-- ==== Sys2Proof/Laws/Tab.lean ====
section
/-!
SUPPORT. Laws of the containers: tables, lanes, masks and byte memories.
-/

namespace Sys2Proof.Machine

/-! ### Tables -/

theorem rowsGet_rowsSet_same {α : Type} (d : α) (l : List (Nat × α)) (k : Nat) (v : α) :
    rowsGet d (rowsSet l k v) k = v := by
  induction l with
  | nil => simp [rowsSet, rowsGet]
  | cons p t ih =>
    obtain ⟨j, u⟩ := p
    simp only [rowsSet]
    split_ifs with h1 h2
    · simp [rowsGet]
    · simp [rowsGet]
    · simp only [rowsGet]
      rw [if_neg (fun h => h2 h.symm)]
      exact ih

theorem rowsGet_rowsSet_other {α : Type} (d : α) (l : List (Nat × α)) {k j : Nat} (h : j ≠ k) (v : α) :
    rowsGet d (rowsSet l k v) j = rowsGet d l j := by
  induction l with
  | nil => simp [rowsSet, rowsGet, h.symm]
  | cons p t ih =>
    obtain ⟨i, u⟩ := p
    simp only [rowsSet]
    split_ifs with h1 h2
    · simp [rowsGet, h.symm]
    · subst h2
      simp [rowsGet, h.symm]
    · simp only [rowsGet]
      rw [ih]

/-- Reading the key that was set. -/
@[simp] theorem Tab.getD_set_same {α : Type} (t : Tab α) (k : Nat) (v d : α) : (t.set k v).getD k d = v :=
  rowsGet_rowsSet_same d t.rows k v

/-- Reading another key. -/
theorem Tab.getD_set_other {α : Type} (t : Tab α) {k j : Nat} (h : j ≠ k) (v d : α) : (t.set k v).getD j d = t.getD j d :=
  rowsGet_rowsSet_other d t.rows h v

/-- Reading any key after a set. -/
theorem Tab.getD_set {α : Type} (t : Tab α) (k j : Nat) (v d : α) :
    (t.set k v).getD j d = if j = k then v else t.getD j d := by
  split_ifs with h
  · subst h; simp
  · exact Tab.getD_set_other t h v d

/-- Another row after a row was removed. -/
theorem Tab.get?_erase_other {α : Type} (t : Tab α) {k j : Nat} (h : j ≠ k) : (t.erase k).get? j = t.get? j := by
  unfold Tab.get? Tab.erase
  simp only
  induction t.rows with
  | nil => rfl
  | cons p l ih =>
    simp only [rowsErase, List.map_cons, rowsGet]
    by_cases e : k = p.1
    · rw [if_pos e, if_neg (by omega)]
      exact ih
    · rw [if_neg e, List.map_cons, rowsGet]
      split_ifs
      · rfl
      · exact ih

/-- The later of two writes to one key stays. -/
@[simp] theorem Tab.set_set {α : Type} (t : Tab α) (k : Nat) (u v : α) : (t.set k u).set k v = t.set k v := by
  obtain ⟨l⟩ := t
  simp only [Tab.set, Tab.mk.injEq]
  induction l with
  | nil => simp [rowsSet]
  | cons p t ih =>
    obtain ⟨j, x⟩ := p
    simp only [rowsSet]
    split_ifs with h1 h2
    · simp [rowsSet]
    · simp [rowsSet]
    · simp only [rowsSet]
      rw [if_neg h1, if_neg h2, ih]

/-! ### Lanes and masks -/

/-- Lane `l` of the vector built from `f`. -/
@[simp] theorem lane_lanesOf (f : Nat → Word) {l : Nat} (h : l < 32) : lane (lanesOf f) l = f l := by
  interval_cases l <;> rfl

/-- Two vectors with the same lanes are equal. -/
theorem lanes_ext {x y : Lanes} (h : ∀ l, l < 32 → lane x l = lane y l) : x = y := by
  apply Vector.ext
  intro i hi
  have := h i hi
  simpa [lane, List.getD_eq_getElem?_getD, hi] using this

/-- A write by the lanes of a mask, lane by lane. -/
theorem lane_blend (m : Word) (n v : Lanes) {l : Nat} (h : l < 32) :
    lane (blend m n v) l = if bit m l then lane n l else lane v l := by
  simp [blend, h]

/-- The sum of powers that a mask is made of: its bits. -/
theorem testBit_powers (p : Nat → Bool) (m k : Nat) :
    ∃ q, (List.range' k m).foldr (fun l n => (if p l then 2 ^ l else 0) + n) 0 = 2 ^ k * q ∧
      ∀ i, q.testBit i = (decide (i < m) && p (k + i)) := by
  induction m generalizing k with
  | zero => exact ⟨0, by simp, by simp⟩
  | succ m ih =>
    obtain ⟨q, h1, h2⟩ := ih (k + 1)
    refine ⟨2 * q + (p k).toNat, ?_, ?_⟩
    · rw [List.range'_succ, List.foldr_cons, h1]
      cases p k <;> simp <;> ring
    · intro i
      cases i with
      | zero => cases h : p k <;> simp [Nat.testBit_zero]
      | succ i =>
        rw [Nat.testBit_succ]
        have : (2 * q + (p k).toNat) / 2 = q := by cases p k <;> (simp; try omega)
        rw [this, h2]
        simp [Nat.add_assoc, Nat.add_comm 1 i]

/-- Bit `l` of the mask built from `p`. -/
@[simp] theorem bit_maskOf (p : Nat → Bool) {l : Nat} (h : l < 32) : bit (maskOf p) l = p l := by
  obtain ⟨q, h1, h2⟩ := testBit_powers p 32 0
  have e : laneList = List.range' 0 32 := rfl
  rw [bit, maskOf, e, h1, BitVec.getLsbD_ofNat, Nat.pow_zero, Nat.one_mul, h2]
  simp [h]

/-- Two masks with the same bits are equal. -/
theorem mask_ext {x y : Word} (h : ∀ l, l < 32 → bit x l = bit y l) : x = y := by
  apply BitVec.eq_of_getLsbD_eq
  intro i hi
  exact h i hi

/-- A mask with a bit set is not zero. -/
theorem mask_ne_zero {x : Word} {l : Nat} (h : bit x l = true) : x ≠ 0 := by
  intro e
  rw [e] at h
  simp [bit] at h

/-- A mask that is not zero has a bit set. -/
theorem mask_exists {x : Word} (h : x ≠ 0) : ∃ l, l < 32 ∧ bit x l = true := by
  by_contra c
  apply h
  apply mask_ext
  intro l hl
  have : bit x l = false := by
    by_contra e
    exact c ⟨l, hl, by simpa using e⟩
  rw [this]
  simp [bit]

/-- The lanes of a mask. -/
theorem mem_lanesIn {m : Word} {l : Nat} : l ∈ lanesIn m ↔ l < 32 ∧ bit m l = true := by
  have e : laneList = List.range 32 := rfl
  rw [lanesIn, List.mem_filter, e, List.mem_range]

/-! ### Memories -/

theorem memRead_memWrite_same (m : Memory) (a : Nat) (b : Byte) (h : memWf m = true) :
    memRead (memWrite m a b) a = b := by
  induction m with
  | nil =>
    simp only [memWrite]
    split_ifs with hb <;> simp [memRead, hb]
  | cons p t ih =>
    obtain ⟨j, c⟩ := p
    have ht : memWf t = true := by
      cases t with
      | nil => rfl
      | cons q r =>
        obtain ⟨k, d⟩ := q
        simp [memWf] at h
        exact h.2
    simp only [memWrite]
    split_ifs with h1 h2 h3 h4
    · subst h2
      rw [memRead, if_neg (by omega), if_pos h1]
    · simp [memRead]
    · subst h3
      subst h4
      cases t with
      | nil => rfl
      | cons q r =>
        obtain ⟨k, d⟩ := q
        simp [memWf] at h
        simp only [memRead]
        rw [if_neg (by omega), if_pos (by omega)]
    · simp [memRead]
    · simp only [memRead]
      rw [if_neg (by omega), if_neg (by omega)]
      exact ih ht

theorem memRead_below (m : Memory) {a : Nat} (h : ∀ c ∈ m, a < c.1) : memRead m a = 0 := by
  cases m with
  | nil => rfl
  | cons p t =>
    obtain ⟨j, b⟩ := p
    have := h (j, b) (by simp)
    simp only at this
    rw [memRead, if_neg (by omega), if_pos this]

/-- The canonical form, entry by entry. -/
theorem memWf_cons (j : Nat) (b : Byte) (t : Memory) :
    memWf ((j, b) :: t) = true ↔ b ≠ 0 ∧ (∀ c ∈ t, j < c.1) ∧ memWf t = true := by
  induction t generalizing j b with
  | nil => simp [memWf]
  | cons q r ih =>
    obtain ⟨k, d⟩ := q
    simp only [memWf, Bool.and_eq_true, bne_iff_ne, ne_eq, decide_eq_true_eq]
    rw [ih k d]
    constructor
    · rintro ⟨⟨h1, h2⟩, h3, h4, h5⟩
      refine ⟨h1, ?_, h3, h4, h5⟩
      intro c hc
      rcases List.mem_cons.mp hc with rfl | hc
      · exact h2
      · exact lt_trans h2 (h4 c hc)
    · rintro ⟨h1, h2, h3, h4, h5⟩
      exact ⟨⟨h1, h2 (k, d) (by simp)⟩, h3, h4, h5⟩

theorem mem_memWrite (m : Memory) (a : Nat) (b : Byte) {c : Host.Cell} (h : c ∈ memWrite m a b) : c = (a, b) ∨ c ∈ m := by
  induction m with
  | nil =>
    simp only [memWrite] at h
    split_ifs at h
    · simp at h
    · simpa using h
  | cons p t ih =>
    obtain ⟨j, d⟩ := p
    simp only [memWrite] at h
    split_ifs at h
    · exact .inr h
    · simpa using h
    · exact .inr (by simp [h])
    · rcases List.mem_cons.mp h with h | h
      · exact .inl h
      · exact .inr (by simp [h])
    · rcases List.mem_cons.mp h with h | h
      · exact .inr (by simp [h])
      · rcases ih h with h | h
        · exact .inl h
        · exact .inr (by simp [h])

/-- A write keeps the canonical form. -/
theorem memWf_memWrite (m : Memory) (a : Nat) (b : Byte) (h : memWf m = true) : memWf (memWrite m a b) = true := by
  induction m with
  | nil =>
    simp only [memWrite]
    split_ifs with hb
    · rfl
    · simpa [memWf] using hb
  | cons p t ih =>
    obtain ⟨j, d⟩ := p
    obtain ⟨h1, h2, h3⟩ := (memWf_cons j d t).mp h
    simp only [memWrite]
    split_ifs with c1 c2 c3 c4
    · exact h
    · rw [memWf_cons]
      refine ⟨c2, ?_, h⟩
      intro c hc
      rcases List.mem_cons.mp hc with rfl | hc
      · exact c1
      · exact lt_trans c1 (h2 c hc)
    · exact h3
    · subst c3
      rw [memWf_cons]
      exact ⟨c4, h2, h3⟩
    · rw [memWf_cons]
      refine ⟨h1, ?_, ih h3⟩
      intro c hc
      rcases mem_memWrite t a b hc with rfl | hc
      · simp only; omega
      · exact h2 c hc

/-- A write leaves every other address alone. -/
theorem memRead_memWrite_other (m : Memory) {a x : Nat} (hx : x ≠ a) (b : Byte) (h : memWf m = true) :
    memRead (memWrite m a b) x = memRead m x := by
  induction m with
  | nil =>
    simp only [memWrite]
    split_ifs <;> simp [memRead, hx.symm]
  | cons p t ih =>
    obtain ⟨j, d⟩ := p
    obtain ⟨_, h2, h3⟩ := (memWf_cons j d t).mp h
    simp only [memWrite]
    split_ifs with c1 c2 c3 c4
    · rfl
    · rw [memRead, if_neg (by omega)]
      split_ifs with c5
      · rw [memRead, if_neg (by omega), if_pos (by omega)]
      · rfl
    · subst c3
      rw [memRead, if_neg (by omega)]
      split_ifs with c5
      · exact memRead_below t fun c hc => lt_trans c5 (h2 c hc)
      · rfl
    · subst c3
      simp [memRead, hx.symm]
    · simp only [memRead]
      rw [ih h3]

/-- A write of several bytes keeps the canonical form. -/
theorem memWf_memWriteN (m : Memory) (a : Nat) (x : List Byte) (h : memWf m = true) : memWf (memWriteN m a x) = true := by
  induction x generalizing m a with
  | nil => exact h
  | cons b t ih => exact ih _ _ (memWf_memWrite m a b h)

/-- A write of several bytes leaves every address outside them alone. -/
theorem memRead_memWriteN_other (m : Memory) (a : Nat) (x : List Byte) {y : Nat} (hy : y < a ∨ a + x.length ≤ y)
    (h : memWf m = true) : memRead (memWriteN m a x) y = memRead m y := by
  induction x generalizing m a with
  | nil => rfl
  | cons b t ih =>
    simp only [List.length_cons] at hy
    simp only [memWriteN]
    rw [ih _ _ (by omega) (memWf_memWrite m a b h), memRead_memWrite_other m (by omega) b h]

/-- A write of several bytes, read back. -/
theorem memRead_memWriteN_in (m : Memory) (a : Nat) (x : List Byte) {i : Nat} (hi : i < x.length)
    (h : memWf m = true) : memRead (memWriteN m a x) (a + i) = x[i] := by
  induction x generalizing m a i with
  | nil => simp at hi
  | cons b t ih =>
    simp only [memWriteN]
    cases i with
    | zero =>
      rw [memRead_memWriteN_other _ _ _ (by omega) (memWf_memWrite m a b h)]
      simpa using memRead_memWrite_same m a b h
    | succ i =>
      have := ih (memWrite m a b) (a + 1) (i := i) (by simpa using hi) (memWf_memWrite m a b h)
      rw [show a + (i + 1) = a + 1 + i by omega, this]
      simp

/-- Zeroing keeps the canonical form. -/
theorem memWf_filter (m : Memory) (p : Host.Cell → Bool) (h : memWf m = true) : memWf (m.filter p) = true := by
  induction m with
  | nil => rfl
  | cons q t ih =>
    obtain ⟨j, d⟩ := q
    obtain ⟨h1, h2, h3⟩ := (memWf_cons j d t).mp h
    rw [List.filter_cons]
    split_ifs
    · rw [memWf_cons]
      exact ⟨h1, fun c hc => h2 c (List.mem_of_mem_filter hc), ih h3⟩
    · exact ih h3

/-- Zeroing a range keeps the canonical form. -/
theorem memWf_memClear (m : Memory) (lo hi : Nat) (h : memWf m = true) : memWf (memClear m lo hi) = true :=
  memWf_filter m _ h

end Sys2Proof.Machine
end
****************
Would you quote everything above from the line containing "theorem memWf_memWrite (m" down to the line containing "theorem memRead_memWrite_other (m"? Include both of those lines and nothing else.

theorem memWf_memWrite (m : Memory) (a : Nat) (b : Byte) (h : memWf m = true) : memWf (memWrite m a b) = true := by
  induction m with
  | nil =>
    simp only [memWrite]
    split_ifs with hb
    · rfl
    · simpa [memWf] using hb
  | cons p t ih =>
    obtain ⟨j, d⟩ := p
    obtain ⟨h1, h2, h3⟩ := (memWf_cons j d t).mp h
    simp only [memWrite]
    split_ifs with c1 c2 c3 c4
    · exact h
    · rw [memWf_cons]
      refine ⟨c2, ?_, h⟩
      intro c hc
      rcases List.mem_cons.mp hc with rfl | hc
      · exact c1
      · exact lt_trans c1 (h2 c hc)
    · exact h3
    · subst c3
      rw [memWf_cons]
      exact ⟨c4, h2, h3⟩
    · rw [memWf_cons]
      refine ⟨h1, ?_, ih h3⟩
      intro c hc
      rcases mem_memWrite t a b hc with rfl | hc
      · simp only; omega
      · exact h2 c hc

/-- A write leaves every other address alone. -/
theorem memRead_memWrite_other (m : Memory) {a x : Nat} (hx : x ≠ a) (b : Byte) (h : memWf m = true) :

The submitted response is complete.